New Clinical Trials from University Hospitals Seidman Cancer Center to Begin with Human Protein Following Successful On-site Approach to Producing and Using Anti-CD19 CAR T-Cells Against B-cell Malignancies

Friday, December 17, 2021

Significant findings published in the journal Nature Communications this month

CLEVELAND- Newly designed chimeric antigen receptor (CAR) T-cells targeting the CD19 antigen are effective in treating adults and children with B-cell malignancies, especially when produced under place-of-care manufacturing which is available at University Hospitals (UH) Seidman Cancer Center. That’s the conclusion of a recent study published in the prestigious journal Nature Communications, detailing two Phase I clinical trials of CAR19 T-cells used to treat patients with relapsed/refractory pediatric B-cell Acute Lymphocytic Leukemia (ALL) or adult B-cell Lymphoma.
“Place-of-care manufacturing may improve performance and accessibility by obviating the need to cryopreserve and transport cells to centralized facilities,” says study co-author Jane Reese Koc, Cellular Therapy Operations Director at UH Seidman Cancer Center and the National Center for Regenerative Medicine at Case Western Reserve University. The Cellular Therapy Lab is shared by the National Center for Regenerative Medicine, Case Comprehensive Cancer Center and UH Seidman Cancer Center. “The results of this study support the safety and efficacy of this approach.”

“One of the major advantages of this approach is the ability to treat patients significantly quicker than is feasible with commercial CAR T products,” adds study co-author David Wald, MD, PhD, Associate Director for Basic Research at the Wesley Center for Immunotherapy at UH Seidman Cancer Center and Associate Professor of Pathology Case Western Reserve University School of Medicine. “Commercial products can take three to six weeks to be manufactured. The time savings to treatment with the method is important for these patients that have advanced malignancies. We are working with partners to develop even more rapid methods to shorten the manufacturing method down to a single day.”

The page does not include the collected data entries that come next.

@[simp] theorem State.drew_keeps_dict (s : State) : (s.drew).dict = s.dict := rfl
@[simp] theorem State.drew_keeps_staged (s : State) : (s.drew).staged = s.staged := rfl
@[simp] theorem State.drew_keeps_tele (s : State) : (s.drew).tele = s.tele := rfl
@[simp] theorem State.drew_keeps_mem (s : State) : (s.drew).mem = s.mem := rfl
@[simp] theorem State.drew_keeps_office (s : State) : (s.drew).office = s.office := rfl
@[simp] theorem State.drew_keeps_cs (s : State) : (s.drew).cs = s.cs := rfl
@[simp] theorem State.drew_keeps_fabric (s : State) : (s.drew).fabric = s.fabric := rfl
@[simp] theorem State.drew_keeps_coll (s : State) : (s.drew).coll = s.coll := rfl
@[simp] theorem State.drew_keeps_intake (s : State) : (s.drew).intake = s.intake := rfl
@[simp] theorem State.drew_keeps_codec (s : State) : (s.drew).codec = s.codec := rfl
@[simp] theorem State.drew_keeps_net (s : State) : (s.drew).net = s.net := rfl
@[simp] theorem State.drew_keeps_ecat (s : State) : (s.drew).ecat = s.ecat := rfl
@[simp] theorem State.drew_keeps_store (s : State) : (s.drew).store = s.store := rfl
@[simp] theorem State.drew_keeps_faults (s : State) : (s.drew).faults = s.faults := rfl
@[simp] theorem State.drew_keeps_board (s : State) : (s.drew).board = s.board := rfl

@[simp] theorem State.setCell_keeps_epoch (s : State) (i : Nat) (f : Cell → Cell) : (s.setCell i f).epoch = s.epoch := rfl
@[simp] theorem State.setCell_keeps_dict (s : State) (i : Nat) (f : Cell → Cell) : (s.setCell i f).dict = s.dict := rfl
@[simp] theorem State.setCell_keeps_staged (s : State) (i : Nat) (f : Cell → Cell) : (s.setCell i f).staged = s.staged := rfl
@[simp] theorem State.setCell_keeps_tele (s : State) (i : Nat) (f : Cell → Cell) : (s.setCell i f).tele = s.tele := rfl
@[simp] theorem State.setCell_keeps_mem (s : State) (i : Nat) (f : Cell → Cell) : (s.setCell i f).mem = s.mem := rfl
@[simp] theorem State.setCell_keeps_cs (s : State) (i : Nat) (f : Cell → Cell) : (s.setCell i f).cs = s.cs := rfl
@[simp] theorem State.setCell_keeps_fabric (s : State) (i : Nat) (f : Cell → Cell) : (s.setCell i f).fabric = s.fabric := rfl
@[simp] theorem State.setCell_keeps_coll (s : State) (i : Nat) (f : Cell → Cell) : (s.setCell i f).coll = s.coll := rfl
@[simp] theorem State.setCell_keeps_intake (s : State) (i : Nat) (f : Cell → Cell) : (s.setCell i f).intake = s.intake := rfl
@[simp] theorem State.setCell_keeps_codec (s : State) (i : Nat) (f : Cell → Cell) : (s.setCell i f).codec = s.codec := rfl
@[simp] theorem State.setCell_keeps_net (s : State) (i : Nat) (f : Cell → Cell) : (s.setCell i f).net = s.net := rfl
@[simp] theorem State.setCell_keeps_ecat (s : State) (i : Nat) (f : Cell → Cell) : (s.setCell i f).ecat = s.ecat := rfl
@[simp] theorem State.setCell_keeps_store (s : State) (i : Nat) (f : Cell → Cell) : (s.setCell i f).store = s.store := rfl
@[simp] theorem State.setCell_keeps_faults (s : State) (i : Nat) (f : Cell → Cell) : (s.setCell i f).faults = s.faults := rfl
@[simp] theorem State.setCell_keeps_board (s : State) (i : Nat) (f : Cell → Cell) : (s.setCell i f).board = s.board := rfl

@[simp] theorem State.setChan_keeps_epoch (s : State) (i : Nat) (f : Chan → Chan) : (s.setChan i f).epoch = s.epoch := rfl
@[simp] theorem State.setChan_keeps_dict (s : State) (i : Nat) (f : Chan → Chan) : (s.setChan i f).dict = s.dict := rfl
@[simp] theorem State.setChan_keeps_staged (s : State) (i : Nat) (f : Chan → Chan) : (s.setChan i f).staged = s.staged := rfl
@[simp] theorem State.setChan_keeps_tele (s : State) (i : Nat) (f : Chan → Chan) : (s.setChan i f).tele = s.tele := rfl
@[simp] theorem State.setChan_keeps_office (s : State) (i : Nat) (f : Chan → Chan) : (s.setChan i f).office = s.office := rfl
@[simp] theorem State.setChan_keeps_cs (s : State) (i : Nat) (f : Chan → Chan) : (s.setChan i f).cs = s.cs := rfl
@[simp] theorem State.setChan_keeps_fabric (s : State) (i : Nat) (f : Chan → Chan) : (s.setChan i f).fabric = s.fabric := rfl
@[simp] theorem State.setChan_keeps_coll (s : State) (i : Nat) (f : Chan → Chan) : (s.setChan i f).coll = s.coll := rfl
@[simp] theorem State.setChan_keeps_intake (s : State) (i : Nat) (f : Chan → Chan) : (s.setChan i f).intake = s.intake := rfl
@[simp] theorem State.setChan_keeps_codec (s : State) (i : Nat) (f : Chan → Chan) : (s.setChan i f).codec = s.codec := rfl
@[simp] theorem State.setChan_keeps_net (s : State) (i : Nat) (f : Chan → Chan) : (s.setChan i f).net = s.net := rfl
@[simp] theorem State.setChan_keeps_ecat (s : State) (i : Nat) (f : Chan → Chan) : (s.setChan i f).ecat = s.ecat := rfl
@[simp] theorem State.setChan_keeps_store (s : State) (i : Nat) (f : Chan → Chan) : (s.setChan i f).store = s.store := rfl
@[simp] theorem State.setChan_keeps_faults (s : State) (i : Nat) (f : Chan → Chan) : (s.setChan i f).faults = s.faults := rfl
@[simp] theorem State.setChan_keeps_board (s : State) (i : Nat) (f : Chan → Chan) : (s.setChan i f).board = s.board := rfl

@[simp] theorem State.setPort_keeps_epoch (s : State) (i : Nat) (f : Port → Port) : (s.setPort i f).epoch = s.epoch := rfl
@[simp] theorem State.setPort_keeps_dict (s : State) (i : Nat) (f : Port → Port) : (s.setPort i f).dict = s.dict := rfl
@[simp] theorem State.setPort_keeps_staged (s : State) (i : Nat) (f : Port → Port) : (s.setPort i f).staged = s.staged := rfl
@[simp] theorem State.setPort_keeps_tele (s : State) (i : Nat) (f : Port → Port) : (s.setPort i f).tele = s.tele := rfl
@[simp] theorem State.setPort_keeps_mem (s : State) (i : Nat) (f : Port → Port) : (s.setPort i f).mem = s.mem := rfl
@[simp] theorem State.setPort_keeps_office (s : State) (i : Nat) (f : Port → Port) : (s.setPort i f).office = s.office := rfl
@[simp] theorem State.setPort_keeps_cs (s : State) (i : Nat) (f : Port → Port) : (s.setPort i f).cs = s.cs := rfl
@[simp] theorem State.setPort_keeps_coll (s : State) (i : Nat) (f : Port → Port) : (s.setPort i f).coll = s.coll := rfl
@[simp] theorem State.setPort_keeps_intake (s : State) (i : Nat) (f : Port → Port) : (s.setPort i f).intake = s.intake := rfl
@[simp] theorem State.setPort_keeps_codec (s : State) (i : Nat) (f : Port → Port) : (s.setPort i f).codec = s.codec := rfl
@[simp] theorem State.setPort_keeps_net (s : State) (i : Nat) (f : Port → Port) : (s.setPort i f).net = s.net := rfl
@[simp] theorem State.setPort_keeps_ecat (s : State) (i : Nat) (f : Port → Port) : (s.setPort i f).ecat = s.ecat := rfl
@[simp] theorem State.setPort_keeps_store (s : State) (i : Nat) (f : Port → Port) : (s.setPort i f).store = s.store := rfl
@[simp] theorem State.setPort_keeps_faults (s : State) (i : Nat) (f : Port → Port) : (s.setPort i f).faults = s.faults := rfl
@[simp] theorem State.setPort_keeps_board (s : State) (i : Nat) (f : Port → Port) : (s.setPort i f).board = s.board := rfl

@[simp] theorem State.setCtx_keeps_epoch (s : State) (c : Nat) (f : Ctx → Ctx) : (s.setCtx c f).epoch = s.epoch := rfl
@[simp] theorem State.setCtx_keeps_dict (s : State) (c : Nat) (f : Ctx → Ctx) : (s.setCtx c f).dict = s.dict := rfl
@[simp] theorem State.setCtx_keeps_staged (s : State) (c : Nat) (f : Ctx → Ctx) : (s.setCtx c f).staged = s.staged := rfl
@[simp] theorem State.setCtx_keeps_tele (s : State) (c : Nat) (f : Ctx → Ctx) : (s.setCtx c f).tele = s.tele := rfl
@[simp] theorem State.setCtx_keeps_mem (s : State) (c : Nat) (f : Ctx → Ctx) : (s.setCtx c f).mem = s.mem := rfl
@[simp] theorem State.setCtx_keeps_cs (s : State) (c : Nat) (f : Ctx → Ctx) : (s.setCtx c f).cs = s.cs := rfl
@[simp] theorem State.setCtx_keeps_fabric (s : State) (c : Nat) (f : Ctx → Ctx) : (s.setCtx c f).fabric = s.fabric := rfl
@[simp] theorem State.setCtx_keeps_coll (s : State) (c : Nat) (f : Ctx → Ctx) : (s.setCtx c f).coll = s.coll := rfl
@[simp] theorem State.setCtx_keeps_intake (s : State) (c : Nat) (f : Ctx → Ctx) : (s.setCtx c f).intake = s.intake := rfl
@[simp] theorem State.setCtx_keeps_codec (s : State) (c : Nat) (f : Ctx → Ctx) : (s.setCtx c f).codec = s.codec := rfl
@[simp] theorem State.setCtx_keeps_net (s : State) (c : Nat) (f : Ctx → Ctx) : (s.setCtx c f).net = s.net := rfl
@[simp] theorem State.setCtx_keeps_ecat (s : State) (c : Nat) (f : Ctx → Ctx) : (s.setCtx c f).ecat = s.ecat := rfl
@[simp] theorem State.setCtx_keeps_store (s : State) (c : Nat) (f : Ctx → Ctx) : (s.setCtx c f).store = s.store := rfl
@[simp] theorem State.setCtx_keeps_faults (s : State) (c : Nat) (f : Ctx → Ctx) : (s.setCtx c f).faults = s.faults := rfl
@[simp] theorem State.setCtx_keeps_board (s : State) (c : Nat) (f : Ctx → Ctx) : (s.setCtx c f).board = s.board := rfl

@[simp] theorem State.setFlight_keeps_epoch (s : State) (c i : Nat) (f : InFlight → InFlight) : (s.setFlight c i f).epoch = s.epoch := rfl
@[simp] theorem State.setFlight_keeps_dict (s : State) (c i : Nat) (f : InFlight → InFlight) : (s.setFlight c i f).dict = s.dict := rfl
@[simp] theorem State.setFlight_keeps_staged (s : State) (c i : Nat) (f : InFlight → InFlight) : (s.setFlight c i f).staged = s.staged := rfl
@[simp] theorem State.setFlight_keeps_tele (s : State) (c i : Nat) (f : InFlight → InFlight) : (s.setFlight c i f).tele = s.tele := rfl
@[simp] theorem State.setFlight_keeps_mem (s : State) (c i : Nat) (f : InFlight → InFlight) : (s.setFlight c i f).mem = s.mem := rfl
@[simp] theorem State.setFlight_keeps_office (s : State) (c i : Nat) (f : InFlight → InFlight) : (s.setFlight c i f).office = s.office := rfl
@[simp] theorem State.setFlight_keeps_fabric (s : State) (c i : Nat) (f : InFlight → InFlight) : (s.setFlight c i f).fabric = s.fabric := rfl
@[simp] theorem State.setFlight_keeps_coll (s : State) (c i : Nat) (f : InFlight → InFlight) : (s.setFlight c i f).coll = s.coll := rfl
@[simp] theorem State.setFlight_keeps_intake (s : State) (c i : Nat) (f : InFlight → InFlight) : (s.setFlight c i f).intake = s.intake := rfl
@[simp] theorem State.setFlight_keeps_codec (s : State) (c i : Nat) (f : InFlight → InFlight) : (s.setFlight c i f).codec = s.codec := rfl
@[simp] theorem State.setFlight_keeps_net (s : State) (c i : Nat) (f : InFlight → InFlight) : (s.setFlight c i f).net = s.net := rfl
@[simp] theorem State.setFlight_keeps_ecat (s : State) (c i : Nat) (f : InFlight → InFlight) : (s.setFlight c i f).ecat = s.ecat := rfl
@[simp] theorem State.setFlight_keeps_store (s : State) (c i : Nat) (f : InFlight → InFlight) : (s.setFlight c i f).store = s.store := rfl
@[simp] theorem State.setFlight_keeps_faults (s : State) (c i : Nat) (f : InFlight → InFlight) : (s.setFlight c i f).faults = s.faults := rfl
@[simp] theorem State.setFlight_keeps_board (s : State) (c i : Nat) (f : InFlight → InFlight) : (s.setFlight c i f).board = s.board := rfl

@[simp] theorem State.addFlight_keeps_epoch (s : State) (f : InFlight) : (s.addFlight f).epoch = s.epoch := rfl
@[simp] theorem State.addFlight_keeps_dict (s : State) (f : InFlight) : (s.addFlight f).dict = s.dict := rfl
@[simp] theorem State.addFlight_keeps_staged (s : State) (f : InFlight) : (s.addFlight f).staged = s.staged := rfl
@[simp] theorem State.addFlight_keeps_tele (s : State) (f : InFlight) : (s.addFlight f).tele = s.tele := rfl
@[simp] theorem State.addFlight_keeps_mem (s : State) (f : InFlight) : (s.addFlight f).mem = s.mem := rfl
@[simp] theorem State.addFlight_keeps_office (s : State) (f : InFlight) : (s.addFlight f).office = s.office := rfl
@[simp] theorem State.addFlight_keeps_fabric (s : State) (f : InFlight) : (s.addFlight f).fabric = s.fabric := rfl
@[simp] theorem State.addFlight_keeps_coll (s : State) (f : InFlight) : (s.addFlight f).coll = s.coll := rfl
@[simp] theorem State.addFlight_keeps_intake (s : State) (f : InFlight) : (s.addFlight f).intake = s.intake := rfl
@[simp] theorem State.addFlight_keeps_codec (s : State) (f : InFlight) : (s.addFlight f).codec = s.codec := rfl
@[simp] theorem State.addFlight_keeps_net (s : State) (f : InFlight) : (s.addFlight f).net = s.net := rfl
@[simp] theorem State.addFlight_keeps_ecat (s : State) (f : InFlight) : (s.addFlight f).ecat = s.ecat := rfl
@[simp] theorem State.addFlight_keeps_store (s : State) (f : InFlight) : (s.addFlight f).store = s.store := rfl
@[simp] theorem State.addFlight_keeps_faults (s : State) (f : InFlight) : (s.addFlight f).faults = s.faults := rfl
@[simp] theorem State.addFlight_keeps_board (s : State) (f : InFlight) : (s.addFlight f).board = s.board := rfl

@[simp] theorem State.setSession_keeps_epoch (s : State) (i : Nat) (f : Session → Session) : (s.setSession i f).epoch = s.epoch := rfl
@[simp] theorem State.setSession_keeps_dict (s : State) (i : Nat) (f : Session → Session) : (s.setSession i f).dict = s.dict := rfl
@[simp] theorem State.setSession_keeps_staged (s : State) (i : Nat) (f : Session → Session) : (s.setSession i f).staged = s.staged := rfl
@[simp] theorem State.setSession_keeps_tele (s : State) (i : Nat) (f : Session → Session) : (s.setSession i f).tele = s.tele := rfl
@[simp] theorem State.setSession_keeps_mem (s : State) (i : Nat) (f : Session → Session) : (s.setSession i f).mem = s.mem := rfl
@[simp] theorem State.setSession_keeps_office (s : State) (i : Nat) (f : Session → Session) : (s.setSession i f).office = s.office := rfl
@[simp] theorem State.setSession_keeps_cs (s : State) (i : Nat) (f : Session → Session) : (s.setSession i f).cs = s.cs := rfl
@[simp] theorem State.setSession_keeps_fabric (s : State) (i : Nat) (f : Session → Session) : (s.setSession i f).fabric = s.fabric := rfl
@[simp] theorem State.setSession_keeps_coll (s : State) (i : Nat) (f : Session → Session) : (s.setSession i f).coll = s.coll := rfl
@[simp] theorem State.setSession_keeps_intake (s : State) (i : Nat) (f : Session → Session) : (s.setSession i f).intake = s.intake := rfl
@[simp] theorem State.setSession_keeps_codec (s : State) (i : Nat) (f : Session → Session) : (s.setSession i f).codec = s.codec := rfl
@[simp] theorem State.setSession_keeps_ecat (s : State) (i : Nat) (f : Session → Session) : (s.setSession i f).ecat = s.ecat := rfl
@[simp] theorem State.setSession_keeps_store (s : State) (i : Nat) (f : Session → Session) : (s.setSession i f).store = s.store := rfl
@[simp] theorem State.setSession_keeps_faults (s : State) (i : Nat) (f : Session → Session) : (s.setSession i f).faults = s.faults := rfl
@[simp] theorem State.setSession_keeps_board (s : State) (i : Nat) (f : Session → Session) : (s.setSession i f).board = s.board := rfl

The Phase I trials involved 31 pediatric and 23 adult patients, located in both Russia and Cleveland. After a median follow-up of 17 months, one-year survival rate of ALL complete responders was 79.2% and median duration of response is 10.2 months. For non-Hodgkin lymphoma (NHL), complete responders one-year survival was 92.9%, and median duration of response has not been reached. The CAR19 T-cells were first tested in cancer cell lines and mouse xenograft models, with positive results.

“For NHL, the results were excellent,” says hematologist Leland Metheny, MD, who is also involved in these clinical trials at UH Seidman Cancer Center. “The results showed they were curative for a significant portion.” 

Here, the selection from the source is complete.